To add to the confusion there has been a proliferation of other rooms – all with a similar purpose – that in estate-agent-speak all fall under the umbrella of ‘reception rooms’. In fact the desirability of a house today is greatly enhanced not just by the number of bedrooms, but also the profusion of ‘reception rooms’ like ‘studies’, ‘morning rooms, ‘sun lounges’ ‘garden rooms’ or ‘conservatories’. Luxury today is increasingly defined by the higher incidence of superfluous spaces of questionable functionality.

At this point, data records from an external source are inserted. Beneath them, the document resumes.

-- ==== Sys2Proof/Laws/State.lean ====
section
/-! SUPPORT. Each field after each update. -/

namespace Sys2Proof.Machine.State

@[simp] theorem setA_a (s : State) (v : Byte) : (s.setA v).a = v := rfl
@[simp] theorem setA_x (s : State) (v : Byte) : (s.setA v).x = s.x := rfl
@[simp] theorem setA_y (s : State) (v : Byte) : (s.setA v).y = s.y := rfl
@[simp] theorem setA_sp (s : State) (v : Byte) : (s.setA v).sp = s.sp := rfl
@[simp] theorem setA_pc (s : State) (v : Byte) : (s.setA v).pc = s.pc := rfl
@[simp] theorem setA_p (s : State) (v : Byte) : (s.setA v).p = s.p := rfl
@[simp] theorem setA_mem (s : State) (v : Byte) : (s.setA v).mem = s.mem := rfl
@[simp] theorem setA_cfg (s : State) (v : Byte) : (s.setA v).cfg = s.cfg := rfl
@[simp] theorem setA_draws (s : State) (v : Byte) : (s.setA v).draws = s.draws := rfl
@[simp] theorem setA_bus (s : State) (v : Byte) : (s.setA v).bus = s.bus := rfl
@[simp] theorem setA_diag (s : State) (v : Byte) : (s.setA v).diag = s.diag := rfl
@[simp] theorem setA_cycles (s : State) (v : Byte) : (s.setA v).cycles = s.cycles := rfl
@[simp] theorem setA_resetDone (s : State) (v : Byte) : (s.setA v).resetDone = s.resetDone := rfl

@[simp] theorem setX_a (s : State) (v : Byte) : (s.setX v).a = s.a := rfl
@[simp] theorem setX_x (s : State) (v : Byte) : (s.setX v).x = v := rfl
@[simp] theorem setX_y (s : State) (v : Byte) : (s.setX v).y = s.y := rfl
@[simp] theorem setX_sp (s : State) (v : Byte) : (s.setX v).sp = s.sp := rfl
@[simp] theorem setX_pc (s : State) (v : Byte) : (s.setX v).pc = s.pc := rfl
@[simp] theorem setX_p (s : State) (v : Byte) : (s.setX v).p = s.p := rfl
@[simp] theorem setX_mem (s : State) (v : Byte) : (s.setX v).mem = s.mem := rfl
@[simp] theorem setX_cfg (s : State) (v : Byte) : (s.setX v).cfg = s.cfg := rfl
@[simp] theorem setX_draws (s : State) (v : Byte) : (s.setX v).draws = s.draws := rfl
@[simp] theorem setX_bus (s : State) (v : Byte) : (s.setX v).bus = s.bus := rfl
@[simp] theorem setX_diag (s : State) (v : Byte) : (s.setX v).diag = s.diag := rfl
@[simp] theorem setX_cycles (s : State) (v : Byte) : (s.setX v).cycles = s.cycles := rfl
@[simp] theorem setX_resetDone (s : State) (v : Byte) : (s.setX v).resetDone = s.resetDone := rfl

@[simp] theorem setY_a (s : State) (v : Byte) : (s.setY v).a = s.a := rfl
@[simp] theorem setY_x (s : State) (v : Byte) : (s.setY v).x = s.x := rfl
@[simp] theorem setY_y (s : State) (v : Byte) : (s.setY v).y = v := rfl
@[simp] theorem setY_sp (s : State) (v : Byte) : (s.setY v).sp = s.sp := rfl
@[simp] theorem setY_pc (s : State) (v : Byte) : (s.setY v).pc = s.pc := rfl
@[simp] theorem setY_p (s : State) (v : Byte) : (s.setY v).p = s.p := rfl
@[simp] theorem setY_mem (s : State) (v : Byte) : (s.setY v).mem = s.mem := rfl
@[simp] theorem setY_cfg (s : State) (v : Byte) : (s.setY v).cfg = s.cfg := rfl
@[simp] theorem setY_draws (s : State) (v : Byte) : (s.setY v).draws = s.draws := rfl
@[simp] theorem setY_bus (s : State) (v : Byte) : (s.setY v).bus = s.bus := rfl
@[simp] theorem setY_diag (s : State) (v : Byte) : (s.setY v).diag = s.diag := rfl
@[simp] theorem setY_cycles (s : State) (v : Byte) : (s.setY v).cycles = s.cycles := rfl
@[simp] theorem setY_resetDone (s : State) (v : Byte) : (s.setY v).resetDone = s.resetDone := rfl

@[simp] theorem setSp_a (s : State) (v : Byte) : (s.setSp v).a = s.a := rfl
@[simp] theorem setSp_x (s : State) (v : Byte) : (s.setSp v).x = s.x := rfl
@[simp] theorem setSp_y (s : State) (v : Byte) : (s.setSp v).y = s.y := rfl
@[simp] theorem setSp_sp (s : State) (v : Byte) : (s.setSp v).sp = v := rfl
@[simp] theorem setSp_pc (s : State) (v : Byte) : (s.setSp v).pc = s.pc := rfl
@[simp] theorem setSp_p (s : State) (v : Byte) : (s.setSp v).p = s.p := rfl
@[simp] theorem setSp_mem (s : State) (v : Byte) : (s.setSp v).mem = s.mem := rfl
@[simp] theorem setSp_cfg (s : State) (v : Byte) : (s.setSp v).cfg = s.cfg := rfl
@[simp] theorem setSp_draws (s : State) (v : Byte) : (s.setSp v).draws = s.draws := rfl
@[simp] theorem setSp_bus (s : State) (v : Byte) : (s.setSp v).bus = s.bus := rfl
@[simp] theorem setSp_diag (s : State) (v : Byte) : (s.setSp v).diag = s.diag := rfl
@[simp] theorem setSp_cycles (s : State) (v : Byte) : (s.setSp v).cycles = s.cycles := rfl
@[simp] theorem setSp_resetDone (s : State) (v : Byte) : (s.setSp v).resetDone = s.resetDone := rfl

@[simp] theorem setPc_a (s : State) (v : Addr) : (s.setPc v).a = s.a := rfl
@[simp] theorem setPc_x (s : State) (v : Addr) : (s.setPc v).x = s.x := rfl
@[simp] theorem setPc_y (s : State) (v : Addr) : (s.setPc v).y = s.y := rfl
@[simp] theorem setPc_sp (s : State) (v : Addr) : (s.setPc v).sp = s.sp := rfl
@[simp] theorem setPc_pc (s : State) (v : Addr) : (s.setPc v).pc = v := rfl
@[simp] theorem setPc_p (s : State) (v : Addr) : (s.setPc v).p = s.p := rfl
@[simp] theorem setPc_mem (s : State) (v : Addr) : (s.setPc v).mem = s.mem := rfl
@[simp] theorem setPc_cfg (s : State) (v : Addr) : (s.setPc v).cfg = s.cfg := rfl
@[simp] theorem setPc_draws (s : State) (v : Addr) : (s.setPc v).draws = s.draws := rfl
@[simp] theorem setPc_bus (s : State) (v : Addr) : (s.setPc v).bus = s.bus := rfl
@[simp] theorem setPc_diag (s : State) (v : Addr) : (s.setPc v).diag = s.diag := rfl
@[simp] theorem setPc_cycles (s : State) (v : Addr) : (s.setPc v).cycles = s.cycles := rfl
@[simp] theorem setPc_resetDone (s : State) (v : Addr) : (s.setPc v).resetDone = s.resetDone := rfl

@[simp] theorem setP_a (s : State) (v : Byte) : (s.setP v).a = s.a := rfl
@[simp] theorem setP_x (s : State) (v : Byte) : (s.setP v).x = s.x := rfl
@[simp] theorem setP_y (s : State) (v : Byte) : (s.setP v).y = s.y := rfl
@[simp] theorem setP_sp (s : State) (v : Byte) : (s.setP v).sp = s.sp := rfl
@[simp] theorem setP_pc (s : State) (v : Byte) : (s.setP v).pc = s.pc := rfl
@[simp] theorem setP_p (s : State) (v : Byte) : (s.setP v).p = v := rfl
@[simp] theorem setP_mem (s : State) (v : Byte) : (s.setP v).mem = s.mem := rfl
@[simp] theorem setP_cfg (s : State) (v : Byte) : (s.setP v).cfg = s.cfg := rfl
@[simp] theorem setP_draws (s : State) (v : Byte) : (s.setP v).draws = s.draws := rfl
@[simp] theorem setP_bus (s : State) (v : Byte) : (s.setP v).bus = s.bus := rfl
@[simp] theorem setP_diag (s : State) (v : Byte) : (s.setP v).diag = s.diag := rfl
@[simp] theorem setP_cycles (s : State) (v : Byte) : (s.setP v).cycles = s.cycles := rfl
@[simp] theorem setP_resetDone (s : State) (v : Byte) : (s.setP v).resetDone = s.resetDone := rfl

@[simp] theorem setMem_a (s : State) (v : Memory) : (s.setMem v).a = s.a := rfl
@[simp] theorem setMem_x (s : State) (v : Memory) : (s.setMem v).x = s.x := rfl
@[simp] theorem setMem_y (s : State) (v : Memory) : (s.setMem v).y = s.y := rfl
@[simp] theorem setMem_sp (s : State) (v : Memory) : (s.setMem v).sp = s.sp := rfl
@[simp] theorem setMem_pc (s : State) (v : Memory) : (s.setMem v).pc = s.pc := rfl
@[simp] theorem setMem_p (s : State) (v : Memory) : (s.setMem v).p = s.p := rfl
@[simp] theorem setMem_mem (s : State) (v : Memory) : (s.setMem v).mem = v := rfl
@[simp] theorem setMem_cfg (s : State) (v : Memory) : (s.setMem v).cfg = s.cfg := rfl
@[simp] theorem setMem_draws (s : State) (v : Memory) : (s.setMem v).draws = s.draws := rfl
@[simp] theorem setMem_bus (s : State) (v : Memory) : (s.setMem v).bus = s.bus := rfl
@[simp] theorem setMem_diag (s : State) (v : Memory) : (s.setMem v).diag = s.diag := rfl
@[simp] theorem setMem_cycles (s : State) (v : Memory) : (s.setMem v).cycles = s.cycles := rfl
@[simp] theorem setMem_resetDone (s : State) (v : Memory) : (s.setMem v).resetDone = s.resetDone := rfl

@[simp] theorem setDraws_a (s : State) (v : Nat) : (s.setDraws v).a = s.a := rfl
@[simp] theorem setDraws_x (s : State) (v : Nat) : (s.setDraws v).x = s.x := rfl
@[simp] theorem setDraws_y (s : State) (v : Nat) : (s.setDraws v).y = s.y := rfl
@[simp] theorem setDraws_sp (s : State) (v : Nat) : (s.setDraws v).sp = s.sp := rfl
@[simp] theorem setDraws_pc (s : State) (v : Nat) : (s.setDraws v).pc = s.pc := rfl
@[simp] theorem setDraws_p (s : State) (v : Nat) : (s.setDraws v).p = s.p := rfl
@[simp] theorem setDraws_mem (s : State) (v : Nat) : (s.setDraws v).mem = s.mem := rfl
@[simp] theorem setDraws_cfg (s : State) (v : Nat) : (s.setDraws v).cfg = s.cfg := rfl
@[simp] theorem setDraws_draws (s : State) (v : Nat) : (s.setDraws v).draws = v := rfl
@[simp] theorem setDraws_bus (s : State) (v : Nat) : (s.setDraws v).bus = s.bus := rfl
@[simp] theorem setDraws_diag (s : State) (v : Nat) : (s.setDraws v).diag = s.diag := rfl
@[simp] theorem setDraws_cycles (s : State) (v : Nat) : (s.setDraws v).cycles = s.cycles := rfl
@[simp] theorem setDraws_resetDone (s : State) (v : Nat) : (s.setDraws v).resetDone = s.resetDone := rfl

@[simp] theorem setBus_a (s : State) (v : List BusEvent) : (s.setBus v).a = s.a := rfl
@[simp] theorem setBus_x (s : State) (v : List BusEvent) : (s.setBus v).x = s.x := rfl
@[simp] theorem setBus_y (s : State) (v : List BusEvent) : (s.setBus v).y = s.y := rfl
@[simp] theorem setBus_sp (s : State) (v : List BusEvent) : (s.setBus v).sp = s.sp := rfl
@[simp] theorem setBus_pc (s : State) (v : List BusEvent) : (s.setBus v).pc = s.pc := rfl
@[simp] theorem setBus_p (s : State) (v : List BusEvent) : (s.setBus v).p = s.p := rfl
@[simp] theorem setBus_mem (s : State) (v : List BusEvent) : (s.setBus v).mem = s.mem := rfl
@[simp] theorem setBus_cfg (s : State) (v : List BusEvent) : (s.setBus v).cfg = s.cfg := rfl
@[simp] theorem setBus_draws (s : State) (v : List BusEvent) : (s.setBus v).draws = s.draws := rfl
@[simp] theorem setBus_bus (s : State) (v : List BusEvent) : (s.setBus v).bus = v := rfl
@[simp] theorem setBus_diag (s : State) (v : List BusEvent) : (s.setBus v).diag = s.diag := rfl
@[simp] theorem setBus_cycles (s : State) (v : List BusEvent) : (s.setBus v).cycles = s.cycles := rfl
@[simp] theorem setBus_resetDone (s : State) (v : List BusEvent) : (s.setBus v).resetDone = s.resetDone := rfl

@[simp] theorem setDiag_a (s : State) (v : List DiagEvent) : (s.setDiag v).a = s.a := rfl
@[simp] theorem setDiag_x (s : State) (v : List DiagEvent) : (s.setDiag v).x = s.x := rfl
@[simp] theorem setDiag_y (s : State) (v : List DiagEvent) : (s.setDiag v).y = s.y := rfl
@[simp] theorem setDiag_sp (s : State) (v : List DiagEvent) : (s.setDiag v).sp = s.sp := rfl
@[simp] theorem setDiag_pc (s : State) (v : List DiagEvent) : (s.setDiag v).pc = s.pc := rfl
@[simp] theorem setDiag_p (s : State) (v : List DiagEvent) : (s.setDiag v).p = s.p := rfl
@[simp] theorem setDiag_mem (s : State) (v : List DiagEvent) : (s.setDiag v).mem = s.mem := rfl
@[simp] theorem setDiag_cfg (s : State) (v : List DiagEvent) : (s.setDiag v).cfg = s.cfg := rfl
@[simp] theorem setDiag_draws (s : State) (v : List DiagEvent) : (s.setDiag v).draws = s.draws := rfl
@[simp] theorem setDiag_bus (s : State) (v : List DiagEvent) : (s.setDiag v).bus = s.bus := rfl
@[simp] theorem setDiag_diag (s : State) (v : List DiagEvent) : (s.setDiag v).diag = v := rfl
@[simp] theorem setDiag_cycles (s : State) (v : List DiagEvent) : (s.setDiag v).cycles = s.cycles := rfl
@[simp] theorem setDiag_resetDone (s : State) (v : List DiagEvent) : (s.setDiag v).resetDone = s.resetDone := rfl

@[simp] theorem setCycles_a (s : State) (v : Option Nat) : (s.setCycles v).a = s.a := rfl
@[simp] theorem setCycles_x (s : State) (v : Option Nat) : (s.setCycles v).x = s.x := rfl
@[simp] theorem setCycles_y (s : State) (v : Option Nat) : (s.setCycles v).y = s.y := rfl
@[simp] theorem setCycles_sp (s : State) (v : Option Nat) : (s.setCycles v).sp = s.sp := rfl
@[simp] theorem setCycles_pc (s : State) (v : Option Nat) : (s.setCycles v).pc = s.pc := rfl
@[simp] theorem setCycles_p (s : State) (v : Option Nat) : (s.setCycles v).p = s.p := rfl
@[simp] theorem setCycles_mem (s : State) (v : Option Nat) : (s.setCycles v).mem = s.mem := rfl
@[simp] theorem setCycles_cfg (s : State) (v : Option Nat) : (s.setCycles v).cfg = s.cfg := rfl
@[simp] theorem setCycles_draws (s : State) (v : Option Nat) : (s.setCycles v).draws = s.draws := rfl
@[simp] theorem setCycles_bus (s : State) (v : Option Nat) : (s.setCycles v).bus = s.bus := rfl
@[simp] theorem setCycles_diag (s : State) (v : Option Nat) : (s.setCycles v).diag = s.diag := rfl
@[simp] theorem setCycles_cycles (s : State) (v : Option Nat) : (s.setCycles v).cycles = v := rfl
@[simp] theorem setCycles_resetDone (s : State) (v : Option Nat) : (s.setCycles v).resetDone = s.resetDone := rfl

/-- Two writes of P: the second stands. -/
@[simp] theorem setP_setP (s : State) (u v : Byte) : (s.setP u).setP v = s.setP v := rfl

end Sys2Proof.Machine.State
end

As most of these rooms are clearly in imitation of country house norms, they are largely a product of social awareness and taste. Long before the advent of interiors magazines and property porn on TV, the aspiring middle classes were able to mimic aristocratic tastemakers, from the 18th century onwards, with the help of the lavish catalogues and pattern books put out by designers and architects like Robert Adam. Meanwhile aristocrats proudly opened up their houses to enthusiastic hordes of middle class tourists. There were even guides on hand to explain how all their rooms were used and how they were decorated.

Trickle Down Taste

The trickle down effect of all of this was to hugely proliferate the concept of taste. Of course with increased wealth, people could now afford to concern themselves with ‘taste’: what it was and how to get it. Increased leisure time also meant that there was more of a point in having a room dedicated to entertaining, another for whiling away the morning, for writing a letter, for playing billiards or sipping tea among exotic plants and birds. You see this as much in the fashion for specialised rooms that reached a peak in the Victorian period, as in the mass production of furniture and decorative goods in often artless imitation of what was observed in country houses.

Now it seems the leisure rooms in our houses – and how odd and also fortunate that they aren’t also called that – are simultaneously going in two very different directions. On the one hand rooms are at once getting smaller and yet more numerous, as developers with an eye on margins squeeze in more on less. As any estate agent will tell you, at the lower end of the market there is a premium attached to the proliferation of rooms no matter how small.

On the other hand – and also the other end of the market – a separate drawing room is headed for complete extinction, with the rise in popularity of the American import of the ‘open plan’. Frank Lloyd Wright’s advocacy of open plan design in homes – also to be taken up by offices – was made possible by social and technological changes: with the rise of feminism and technological advances that made housework lighter, women were – purportedly – liberated from the kitchen;  meanwhile central heating and extractor fans meant that larger spaces could be both warm and unpolluted. The average British home now has 5.34 rooms, according to 2001 Census figures. It is to be seen whether this number will go up or substantially come down. How odd then that in the 21st century as the dividing walls in our homes have come down, we appear to have gone full circle, with this return to the medieval practices of cooking, eating and even sleeping in one big room. Understood in this way, ‘open-plan’ is therefore perhaps more ‘medieval modern’ than ‘mid-century modern’.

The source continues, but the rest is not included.